-- ==== Sys2Proof/Safety.lean ====
section
/-! DEFINITION. What holds of every state a run reaches, in the terms claims use (spec/10_state.md R15 to R21;
spec/41_compensation.md R65; spec/70_reset_and_hazards.md R95 to R98). -/

namespace Sys2Proof.Machine

/-- The RegisterBuffer is in order in an instance `cfg`: its form is canonical, it holds no address outside
`RB_BASE .. 0xFF` (R24), and under `RB_VALID` every byte of it has been loaded (R15, R26). -/
structure State.BufferInOrder (cfg : Config) (s : State) : Prop where
  canonical : s.rb.wf
  inside : ∀ a b, s.rb.read a = some b → cfg.rbBase ≤ a ∧ a ≤ 0xFF
  loaded : s.flag .rbValid = true → ∀ a, cfg.rbBase ≤ a → a ≤ 0xFF → (s.rb.read a).isSome

/-- The fields of `STATUS` fit together (R21): the reserved bit reads 0, `ERR` is a code of R70, and no flag says more
than the flags it rests on (R18, R19, R95 to R97). -/
structure State.StatusInOrder (s : State) : Prop where
  reserved : getReserved s.status = false
  errCode : s.err.toNat ≤ 7
  tFineNeedsCal : s.flag .tfValid = true → s.flag .calValid = true
  tFineNeedsRaw : s.flag .tfValid = true → s.flag .rawValid = true
  tempWithTFine : s.flag .tValid = s.flag .tfValid
  pressNeedsTFine : s.flag .pValid = true → s.flag .tfValid = true
  humNeedsTFine : s.flag .hValid = true → s.flag .tfValid = true
  undefNeedsPress : s.flag .pUndef = true → s.flag .pValid = true
  clampLoNeedsHum : s.flag .hClampLo = true → s.flag .hValid = true
  clampHiNeedsHum : s.flag .hClampHi = true → s.flag .hValid = true
  oneClamp : ¬ (s.flag .hClampLo = true ∧ s.flag .hClampHi = true)

/-- Every valid output belongs to the current RawSample and CalibrationSet, in an instance `cfg` (R18, R65(b), R97): read
as an exact integer, each register is the formula's value on the current inputs. -/
structure State.OutputsCoherent (cfg : Config) (s : State) : Prop where
  tFine : s.flag .tfValid = true → s.tFine.toInt = (compTOf cfg s.raw s.cal).2
  temp : s.flag .tValid = true → s.temp.toInt = (compTOf cfg s.raw s.cal).1
  press : s.flag .pValid = true →
    s.press.toInt = (compPOf cfg s.raw s.tFine s.cal).1 ∧ s.flag .pUndef = (compPOf cfg s.raw s.tFine s.cal).2
  hum : s.flag .hValid = true →
    (s.hum.toNat : Int) = (compHOf cfg s.raw s.tFine s.cal).1 ∧
      s.flag .hClampLo = (compHOf cfg s.raw s.tFine s.cal).2.1 ∧
      s.flag .hClampHi = (compHOf cfg s.raw s.tFine s.cal).2.2

/-- The invariant of the machine `step` runs. -/
structure State.Inv (s : State) : Prop where
  buffer : s.BufferInOrder config
  status : s.StatusInOrder
  outputs : s.OutputsCoherent config

/-- "No fault has happened" in this session (R77: claims "take `ERR = 0` as a premise or conclusion"). -/
def State.FaultFree (s : State) : Prop := s.err = 0

/-- The states a run can reach: from reset, the host adds actions to its list and the machine takes them (R35, R90). -/
inductive Reachable : State → Prop where
  | reset : Reachable State.reset
  | offer (s : State) (more : List HostAction) : Reachable s → Reachable { s with actions := s.actions ++ more }
  | step (s t : State) : Reachable s → step s = .next t → Reachable t

end Sys2Proof.Machine
end

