-- ==== Sys2Proof/Laws/PerInstr.lean ====
section
/-! SUPPORT. Per command: its encoding lies in its own row of the opcode map, under its own mnemonic
(spec/30_encoding.md R40). -/

namespace Sys2Proof.Laws.EncodingSelectsOwnRow

open Sys2Proof Sys2Proof.Machine

/-- Some row of the opcode map bears the command's mnemonic and is selected by its word. -/
def Statement (i : Instr) : Prop := ∃ r ∈ opcodeMap, r.mnemonic = mnemonicOf i ∧ r.selects (encode i) = true

theorem rdu16 (addr : Nat) : Statement (.rdu16 addr) :=
  ⟨_, List.Mem.head _, rfl, by
    rw [OpcodeRow.selects, encode, and_opcode_mask]
    decide⟩

theorem rds16 (addr : Nat) : Statement (.rds16 addr) :=
  ⟨_, List.Mem.tail _ (List.Mem.head _), rfl, by
    rw [OpcodeRow.selects, encode, and_opcode_mask]
    decide⟩

theorem ldcal : Statement .ldcal := by unfold Statement; decide

theorem unpack : Statement .unpack := by unfold Statement; decide

theorem compt : Statement .compt := by unfold Statement; decide

theorem compp : Statement .compp := by unfold Statement; decide

theorem comph : Statement .comph := by unfold Statement; decide

theorem sample : Statement .sample := by unfold Statement; decide

end Sys2Proof.Laws.EncodingSelectsOwnRow
end

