-- ==== Sys2Proof/Tests/Slice0.lean ====
section
/-! SUPPORT. Small tests of the model, and for every statement with hypotheses a concrete case that meets them. Expected
values are from spec/95_test_vectors.md (the vector is named), from the spec's encodings written out bit by bit, or from the
rule cited; none is the model's own answer. -/

namespace Sys2Proof.Tests

open Sys2Proof Sys2Proof.Machine Sys2Proof.Claims

/-! ### States to test on -/

/-- The next state of an outcome. -/
def nextOf : Host.Outcome State Fault Refusal → Option State
  | .next t => some t
  | .fault _ => none
  | .refused _ => none

/-- A property of the next state. -/
def nextHas (o : Host.Outcome State Fault Refusal) (p : State → Bool) : Bool := ((nextOf o).map p).getD false

/-- `buf1` of spec/95_test_vectors.md Part 3. -/
def buf1 : List Byte :=
  [0x70, 0x6B, 0x43, 0x67, 0x18, 0xFC, 0x7D, 0x8E, 0x43, 0xD6, 0xD0, 0x0B, 0x27, 0x0B, 0x8C, 0x00] ++
  [0xF9, 0xFF, 0x8C, 0x3C, 0xF8, 0xC6, 0x70, 0x17, 0x00, 0x4B, 0x00, 0x00, 0x00, 0x00, 0x00, 0x00] ++
  List.replicate 56 0x00 ++
  [0x00, 0x6F, 0x01, 0x00, 0x12, 0xA3, 0x45, 0x1E, 0x00, 0x00, 0x00, 0x00, 0x00, 0x00, 0x00, 0x00] ++
  [0x00, 0x00, 0x00, 0x00, 0x00, 0x00, 0x00, 0x65, 0x5A, 0xC3, 0x7E, 0xED, 0x07, 0x75, 0x30, 0x00]

/-- The bytes of `buf1` by register address. -/
def buf1At (a : Nat) : Byte := buf1.getD (a - 0x88) 0

/-- Right after `@LOAD buf1`. -/
def loaded : State := hostLoad buf1 State.reset

/-- The constants of vector V-D23. -/
def calibration1 : CalibrationSet :=
  ⟨27504, 26435, BitVec.ofInt 16 (-1000), 36477, BitVec.ofInt 16 (-10685), 3024, 2855, 140, BitVec.ofInt 16 (-7), 15500,
    BitVec.ofInt 16 (-14600), 6000, 75, 367, 0, 291, 1114, 30⟩

/-- The raw sample of vector V-U1. -/
def raw1 : RawSample := ⟨519888, 415148, 30000⟩

/-- Calibrated and unpacked, temperature not yet computed (`STATUS` of vector V-F6). -/
def unpacked : State := { State.reset with status := 0x0007, cal := calibration1, raw := raw1 }

/-- After COMPT (`STATUS` of program P2, step 7, without `ERR`). -/
def withTFine : State := { unpacked with status := 0x001F, tFine := 119365, temp := 2331 }

/-- After the whole sample of program P1. -/
def sampled : State := { withTFine with status := 0x007F, press := 25697540, hum := 49221 }

/-- The loaded and calibrated state of program P1, step 3. -/
def calibrated : State := { loaded with status := 0x0003, cal := calibration1 }

theorem loaded_holds_buf1 : BufferHolds buf1At loaded := by
  intro a h1 h2
  have h1' : 0x88 ≤ a := h1
  obtain ⟨i, rfl⟩ := Nat.exists_eq_add_of_le h1'
  have hi : i < buf1.length := by
    have : buf1.length = 120 := by decide +kernel
    omega
  have hread := Memory.read_ofBytes 0x88 i buf1
  rw [List.getElem?_eq_getElem hi] at hread
  have hbyte : buf1At (0x88 + i) = buf1[i] := by
    rw [buf1At, Nat.add_sub_cancel_left, List.getD_eq_getElem?_getD, List.getElem?_eq_getElem hi, Option.getD_some]
  rw [hbyte, ← hread]
  rfl
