-- ==== Sys2Proof/Machine/Table.lean ====
section
/-! DEFINITION. Sparse tables, bytes and bit helpers that every operation uses. -/
namespace Sys2Proof.Machine

/-- The value at a key, if the table lists it. -/
def tget {α : Type} : Tbl α → Nat → Option α
  | [], _ => none
  | (k, v) :: t, j => if k = j then some v else tget t j

/-- The value at a key, `d` where the table lists none. -/
def tgetD {α : Type} (d : α) (t : Tbl α) (j : Nat) : α := (tget t j).getD d

/-- List `v` at key `j`, keeping the keys in order. -/
def tput {α : Type} : Tbl α → Nat → α → Tbl α
  | [], j, v => [(j, v)]
  | (k, w) :: t, j, v =>
    if j < k then (j, v) :: (k, w) :: t
    else if k = j then (j, v) :: t
    else (k, w) :: tput t j v

/-- List nothing at key `j`. -/
def tdel {α : Type} (t : Tbl α) (j : Nat) : Tbl α := t.filter (fun e => e.1 != j)

/-- Make key `j` read as `v` in a table whose unlisted keys read as `d`: no entry ever equals `d`. -/
def tset {α : Type} [DecidableEq α] (d : α) (t : Tbl α) (j : Nat) (v : α) : Tbl α :=
  if v = d then tdel t j else tput t j v

/-- Update the entry at a key, if there is one. -/
def tmod {α : Type} (t : Tbl α) (j : Nat) (f : α → α) : Tbl α :=
  match tget t j with
  | some a => tput t j (f a)
  | none => t

/-- The keys of a table. -/
def tkeys {α : Type} (t : Tbl α) : List Nat := t.map Prod.fst

/-- Keys strictly rising, all above `lo` when there is one. -/
def tsorted {α : Type} : Tbl α → Bool
  | [] => true
  | [_] => true
  | (k, _) :: (j, w) :: t => decide (k < j) && tsorted ((j, w) :: t)

/-- The least number from 0 to `n` that the list does not hold, `n` if it holds all below. -/
def firstFree (n : Nat) (used : List Nat) : Nat :=
  ((List.range n).find? (fun i => !used.contains i)).getD n

/-! Bytes, little-endian (00 R6). -/

/-- The `n` bytes of a number, lowest first. -/
def leBytes : Nat → Nat → List Byte
  | 0, _ => []
  | n + 1, v => BitVec.ofNat 8 v :: leBytes n (v / 256)

/-- The number that bytes, lowest first, hold. -/
def leNat : List Byte → Nat
  | [] => 0
  | b :: t => b.toNat + 256 * leNat t

/-- Field `v<hi:lo>` of a number (00 R5). -/
def field (v hi lo : Nat) : Nat := v / 2 ^ lo % 2 ^ (hi + 1 - lo)

/-- Bit `i` of a number. -/
def bitOf (v i : Nat) : Bool := v.testBit i

/-- Two's-complement reading of the low `w` bits. -/
def sext (w v : Nat) : Int :=
  let u := v % 2 ^ w
  if w ≠ 0 ∧ 2 ^ (w - 1) ≤ u then (u : Int) - (2 ^ w : Nat) else u

/-- `v mod 2^w` as a natural number. -/
def wrapNat (w : Nat) (v : Int) : Nat := (v % ((2 ^ w : Nat) : Int)).toNat

/-- A 64-bit value from its low and high words (01 R21). -/
def pairOf (lo hi : Word) : Dword := hi ++ lo
def loOf (d : Dword) : Word := d.extractLsb' 0 32
def hiOf (d : Dword) : Word := d.extractLsb' 32 32

/-- Split a list into pieces of `n` (n > 0), at most `fuel` of them. -/
def chunks {α : Type} (n : Nat) : Nat → List α → List (List α)
  | 0, _ => []
  | _ + 1, [] => []
  | fuel + 1, a :: l => (a :: l).take n :: chunks n fuel ((a :: l).drop n)

/-- Replace the bytes of a list from position `i`. -/
def patch {α : Type} : List α → Nat → List α → List α
  | [], _, _ => []
  | l, _, [] => l
  | _ :: l, 0, b :: bs => b :: patch l 0 bs
  | a :: l, i + 1, bs => a :: patch l i bs

/-! Lane masks (01 R18, R22). -/

/-- The lanes below a width. -/
def widthMask (w : Nat) : Mask := BitVec.ofNat 64 (2 ^ w - 1)

/-- The lanes of a mask, ascending. -/
def lanesOf (m : Mask) : List Nat := (List.range 64).filter (fun l => m.getLsbD l)

/-- The mask of the lanes below 64 for which `f` holds. -/
def maskOf (f : Nat → Bool) : Mask :=
  BitVec.ofNat 64 ((List.range 64).foldl (fun a l => if f l then a + 2 ^ l else a) 0)

/-- The lowest lane of a mask. -/
def lowLane (m : Mask) : Option Nat := (List.range 64).find? (fun l => m.getLsbD l)

/-- The highest lane of a mask. -/
def highLane (m : Mask) : Option Nat := (List.range 64).reverse.find? (fun l => m.getLsbD l)

/-- The number of lanes of a mask. -/
def countLanes (m : Mask) : Nat := (lanesOf m).length

/-- Apply a function to each element of a list with its index, from index `i`. -/
def mapFrom {α β : Type} (f : Nat → α → β) : Nat → List α → List β
  | _, [] => []
  | i, a :: l => f i a :: mapFrom f (i + 1) l

/-- Replace element `i` of a list. -/
def setAt {α : Type} : List α → Nat → α → List α
  | [], _, _ => []
  | _ :: l, 0, b => b :: l
  | a :: l, i + 1, b => a :: setAt l i b

/-- Update element `i` of a list. -/
def modAt {α : Type} (f : α → α) : List α → Nat → List α
  | [], _ => []
  | a :: l, 0 => f a :: l
  | a :: l, i + 1 => a :: modAt f l i

end Sys2Proof.Machine
end

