-- ==== Sys2Proof/Machine/Cache.lean ====
section
/-! DEFINITION. The L1 caches (09 R333, R336-R338) and the accesses that pass through them. Accesses take effect at issue
(log 8). -/
namespace Sys2Proof.Machine

/-- The L1 unit that serves a core: the core's own (0-159), or 160 + c for the fused L1 of cluster c (09 R337). -/
def l1Unit (s : State) (core : Nat) : Nat :=
  if s.fusedClusters.contains (core / 8) then 160 + core / 8 else core

/-- The set of a line in a unit: 2,048 sets of 16 ways in each slice. DESIGN CHOICE (log 7): the spec names no index bits;
they are the lowest bits of the line number, above the three that pick a fused slice. -/
def l1Set (unit line : Nat) : Nat :=
  if unit < 160 then line % 2048
  else (Nat.xor (line % 8) (line / 64 % 8)) * 2048 + line / 8 % 2048

/-- The copy of a line in a unit. -/
def l1Find (s : State) (unit line : Nat) : Option CLine := (tgetD [] s.l1 unit).find? (fun c => c.line == line)

/-- Drop a line's copy. -/
def l1Drop (s : State) (unit line : Nat) : State :=
  { s with l1 := tput s.l1 unit ((tgetD [] s.l1 unit).filter (fun c => c.line != line)) }

/-- Insert or replace a copy. -/
def l1Put (s : State) (unit : Nat) (c : CLine) : State :=
  { s with l1 := tput s.l1 unit (c :: (tgetD [] s.l1 unit).filter (fun x => x.line != c.line)) }

/-- The bytes of the dirty mask, written at the home one by one (09 R336: only the dirty bytes). Poison goes with them; a
line that is new in all its bytes ends the poison of its home copy (12 R467). -/
def writeDirty (s : State) (c : CLine) : State :=
  let poisonHome (s : State) : State :=
    if c.poisoned then setPoison s c.line
    else if c.dirty = BitVec.allOnes 64 then clearPoison s c.line else s
  if c.dirty = 0 then s
  else if windowClosed s (c.line * 64) then s
  else if isWindow (c.line * 64) then
    let s := l2Fill (poisonHome s) c.line ((c.ctxs.head?).getD 0)
    let mix (old : List Byte) : List Byte :=
      (List.range 64).map (fun i => if c.dirty.getLsbD i then (c.bytes[i]?).getD 0 else (old[i]?).getD 0)
    { s with l2 := s.l2.map (fun x =>
        if x.line = c.line then { x with bytes := mix x.bytes, dirty := x.dirty ||| c.dirty } else x) }
  else storeDirty (poisonHome s) c

/-- Write a line back and keep it clean. -/
def l1Clean (s : State) (unit : Nat) (c : CLine) : State :=
  l1Put (writeDirty s c) unit { c with dirty := 0 }

/-- Evict a line: write it back, drop it, and remember its victim tag (10 R380). -/
def l1Evict (s : State) (unit : Nat) (c : CLine) : State :=
  let s := l1Drop (writeDirty s c) unit c.line
  let cap := if unit < 160 then 8192 else 65536
  { s with victims := tput s.victims unit ((c.line :: tgetD [] s.victims unit).take cap) }

/-- Make room for a line in its set: a line allocated with .STRM goes first, else a free choice (log 7). -/
def l1Room (s : State) (unit line : Nat) : State :=
  let set := (tgetD [] s.l1 unit).filter (fun c => l1Set unit c.line == l1Set unit line)
  if set.length < 16 then s
  else
    match set.reverse.find? (fun c => c.strm) with
    | some c => l1Evict s unit c
    | none =>
      let s := { s with free := s.free + 1 }
      match set[Config.victimWay s.free % 16]? with
      | some c => l1Evict s unit c
      | none => s

/-- The counter of a pool: its core, or core 0 of its cluster. -/
def poolClock (unit : Nat) : Nat := if unit < 160 then unit else (unit - 160) * 8

/-- The intervals that a pool has closed: those that counted no hit closed without effect. -/
def closedIntervals (s : State) (unit : Nat) : Nat :=
  let n := cycleOf s (poolClock unit) / 4096
  if tgetD 0 s.poolIntervals unit < n then n else tgetD 0 s.poolIntervals unit

/-- The counts of a pool and a coach when a line is allocated (10 R380, R383): whether a victim tag was hit. -/
def victimHit (s : State) (unit line : Nat) : Bool × State :=
  let vs := tgetD [] s.victims unit
  if vs.contains line then
    (true, { s with victims := tput s.victims unit (vs.filter (· != line))
                    poolHits := tput s.poolHits unit (tgetD 0 s.poolHits unit + 1)
                    poolIntervals := if tgetD 0 s.poolHits unit = 0 then tput s.poolIntervals unit (closedIntervals s unit)
                                     else s.poolIntervals })
  else (false, s)

/-- An error of an L1 line is met when the line is used, which the first write of a clean line is too: a clean line is
discarded, and its use fetches it again; a dirty one is poisoned (12 R465, R466). -/
def meetL1 (s : State) (unit line : Nat) : State :=
  if !s.upsets.contains (.l1 unit line) then s
  else
    let s := { s with upsets := s.upsets.filter (· != .l1 unit line) }
    match l1Find s unit line with
    | none => s
    | some c =>
      if c.dirty = 0 then l1Drop s unit line
      else
        let cl := if unit < 160 then unit / 8 else unit - 160
        logError (l1Put s unit { c with poisoned := true }) srcDirty 1 (cl / 10) (line * 64) none none (some (cl % 10))

/-- Bring a line into a unit: the copy, whether it was allocated now, and whether that hit a victim tag. A context that
finds a line which only others have used is served from the home first, so that no copy older than its own last acquire
reaches it (log 8). -/
def l1Fill (s : State) (unit line ctx : Nat) (strm : Bool) : CLine × Bool × Bool × State :=
  let s := meetL1 s unit line
  match l1Find s unit line with
  | some c =>
    if c.ctxs.contains ctx then (c, false, false, s)
    else
      let s := l2Read (writeDirty s c) line ctx
      let c := { c with ctxs := ctx :: c.ctxs, bytes := homeLine s line, dirty := 0, poisoned := isPoisoned s line }
      (c, false, false, l1Put s unit c)
  | none =>
    let (hit, s) := victimHit s unit line
    let s := l2Read s line ctx
    let s := l1Room s unit line
    let c : CLine := { line := line, ctxs := [ctx], bytes := homeLine s line, dirty := 0, since := 0, strm := strm
                       poisoned := isPoisoned s line }
    (c, true, hit, l1Put s unit c)

/-- How an access is served. -/
structure Path where
  /-- The L1 unit; none: at the home slice (09 R336-R338). -/
  unit : Option Nat
  ctx : Nat
  /-- A cacheable page (11 R418 UC = 0). -/
  cacheable : Bool
  strm : Bool
  deriving DecidableEq, Repr

/-- Lines allocated and victim tags hit by an access. -/
abbrev Counts := Nat × Nat

/-- Read part of one line. A closed window gives ones that are poisoned (`linePoison`). -/
def readPart (s : State) (p : Path) (line off n : Nat) : List Byte × Counts × State :=
  if windowClosed s (line * 64) then (List.replicate n 0xFF, (0, 0), s)
  else
    match p.unit with
    | some u =>
      let (c, fresh, hit, s) := l1Fill s u line p.ctx p.strm
      ((c.bytes.drop off).take n, (if fresh then 1 else 0, if hit then 1 else 0), s)
    | none =>
      let s := if !p.cacheable && isWindow (line * 64) then meetSoftError s line else l2Read s line p.ctx
      (homeRead s line off n p.cacheable, (0, 0), s)

/-- Write part of one line: it lands in a poisoned line, which stays poisoned (12 R467). -/
def writePart (s : State) (p : Path) (line off : Nat) (bs : List Byte) : Counts × State :=
  if windowClosed s (line * 64) then ((0, 0), s)
  else
    match p.unit with
    | some u =>
      let (c, fresh, hit, s) := l1Fill s u line p.ctx p.strm
      let since := if c.dirty = 0 then cycleOf s (poolClock u) else c.since
      let d := c.dirty ||| (widthMask bs.length <<< off)
      let c := { c with bytes := patch c.bytes off bs, dirty := d, since := since }
      ((if fresh then 1 else 0, if hit then 1 else 0), l1Put s u c)
    | none => ((0, 0), homeWriteLine s line off bs p.ctx p.cacheable)

/-- Read a physical range. -/
def readPath (s : State) (p : Path) (a n : Nat) : List Byte × Counts × State :=
  (linesOf a n).foldl (fun (acc : List Byte × Counts × State) (part : Nat × Nat × Nat) =>
    let (bs, c, s) := readPart acc.2.2 p part.1 part.2.1 part.2.2
    (acc.1 ++ bs, (acc.2.1.1 + c.1, acc.2.1.2 + c.2), s)) ([], (0, 0), s)

/-- Write a physical range. -/
def writePath (s : State) (p : Path) (a : Nat) (bs : List Byte) : Counts × State :=
  let r := (linesOf a bs.length).foldl (fun (acc : List Byte × Counts × State) (part : Nat × Nat × Nat) =>
    let (c, s) := writePart acc.2.2 p part.1 part.2.1 (acc.1.take part.2.2)
    (acc.1.drop part.2.2, (acc.2.1.1 + c.1, acc.2.1.2 + c.2), s)) (bs, (0, 0), s)
  r.2

/-- What a line gives is poisoned: the copy of the L1 that serves it, else the home copy (12 R467), or a closed window (15
R498). -/
def linePoison (s : State) (unit : Option Nat) (line : Nat) : Bool :=
  windowClosed s (line * 64) ||
  (match unit.bind (fun u => l1Find s u line) with
  | some c => c.poisoned
  | none => isPoisoned s line)

/-- A poisoned line in a physical range, as a unit or the home slice serves it. -/
def poisonAt (s : State) (unit : Option Nat) (a n : Nat) : Option Nat :=
  ((linesOf a n).find? (fun p => linePoison s unit p.1)).map (fun p => p.1 * 64)

/-- A poisoned line in a physical range, at the home slices. -/
def poisonIn (s : State) (a n : Nat) : Option Nat := poisonAt s none a n

/-! Lines moved by ordering operations (09 R336-R338) and CCTL (05 R182). -/

/-- Write back the dirty lines of a context in a unit. -/
def l1WriteBackAll (s : State) (unit ctx : Nat) : State :=
  (tgetD [] s.l1 unit).foldl (fun s c => if c.ctxs.contains ctx && c.dirty != 0 then l1Clean s unit c else s) s

/-- A line that an acquire of a context moves: its clean and its partly dirty lines (R336). -/
def acquired (ctx : Nat) (c : CLine) : Bool := c.ctxs.contains ctx && c.dirty != BitVec.allOnes 64

/-- Discard a context's clean lines in a unit; partly dirty ones are written back first. -/
def l1DiscardAll (s : State) (unit ctx : Nat) : State :=
  let s := (tgetD [] s.l1 unit).foldl (fun s c => if acquired ctx c then writeDirty s c else s) s
  { s with l1 := tput s.l1 unit ((tgetD [] s.l1 unit).filter (fun c => !acquired ctx c)) }

/-- Write back and discard one line in every L1 (12 R443, 11 R422). -/
def dropLineEverywhere (s : State) (line : Nat) : State :=
  s.l1.foldl (fun s e =>
    match l1Find s e.1 line with
    | some c => l1Drop (writeDirty s c) e.1 line
    | none => s) s

/-- Write back and invalidate a whole unit (09 R337). -/
def l1Flush (s : State) (unit : Nat) : State :=
  let s := (tgetD [] s.l1 unit).foldl writeDirty s
  { s with l1 := tdel s.l1 unit }

/-- Fuse or unfuse an empty cluster: its L1s are written back and invalidated (09 R337). -/
def setFused (s : State) (cl : Nat) (on : Bool) : State :=
  let units := (List.range 8).map (fun i => cl * 8 + i) ++ [160 + cl]
  let s := units.foldl l1Flush s
  { s with fusedClusters := if on then (if s.fusedClusters.contains cl then s.fusedClusters else cl :: s.fusedClusters)
                            else s.fusedClusters.filter (· != cl) }

/-- Write the L2 copies of window lines of a context back to their windows, and drop the clean copies when asked. -/
def l2System (s : State) (drop : Bool) : State :=
  let s := s.l2.foldl l2WriteBack s
  { s with l2 := if drop then s.l2.filter (fun c => !isWindow (c.line * 64)) else s.l2.map (fun c => { c with dirty := 0 }) }

/-- The release side of an ordering operation over global storage: agent scope `agt` (02 R60). -/
def releaseGlobal (s : State) (unit ctx agt : Nat) : State :=
  let moves := if unit < 160 then decide (1 ≤ agt) else decide (3 ≤ agt)
  let s := if moves then l1WriteBackAll s unit ctx else s
  if agt = 5 then l2System s false else s

/-- The acquire side. -/
def acquireGlobal (s : State) (unit ctx agt : Nat) : State :=
  let moves := if unit < 160 then decide (1 ≤ agt) else decide (3 ≤ agt)
  let s := if moves then l1DiscardAll s unit ctx else s
  if agt = 5 then l2System s true else s

/-- An ordering operation: code (02 R59), agent scope, storage scope 0 global, 1 scratchpad, 2 both. Scratchpad data
passes through no cache, so only the global part moves lines. -/
def orderGlobal (s : State) (unit ctx ord agt stg : Nat) : State :=
  if stg = 1 then s
  else
    let s := if ord = 2 ∨ ord = 3 ∨ ord = 4 then releaseGlobal s unit ctx agt else s
    if ord = 1 ∨ ord = 3 ∨ ord = 4 then acquireGlobal s unit ctx agt else s

end Sys2Proof.Machine
end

Required action:
Above this task is a listing. Restate, word for word and with nothing added, the lines from the one with "bs p.ctx p.cacheable)" through the one with "let (bs, c, s)".

Exercise output:
    | none => ((0, 0), homeWriteLine s line off bs p.ctx p.cacheable)

/-- Read a physical range. -/
def readPath (s : State) (p : Path) (a n : Nat) : List Byte × Counts × State :=
  (linesOf a n).foldl (fun (acc : List Byte × Counts × State) (part : Nat × Nat × Nat) =>
    let (bs, c, s) := readPart acc.2.2 p part.1 part.2.1 part.2.2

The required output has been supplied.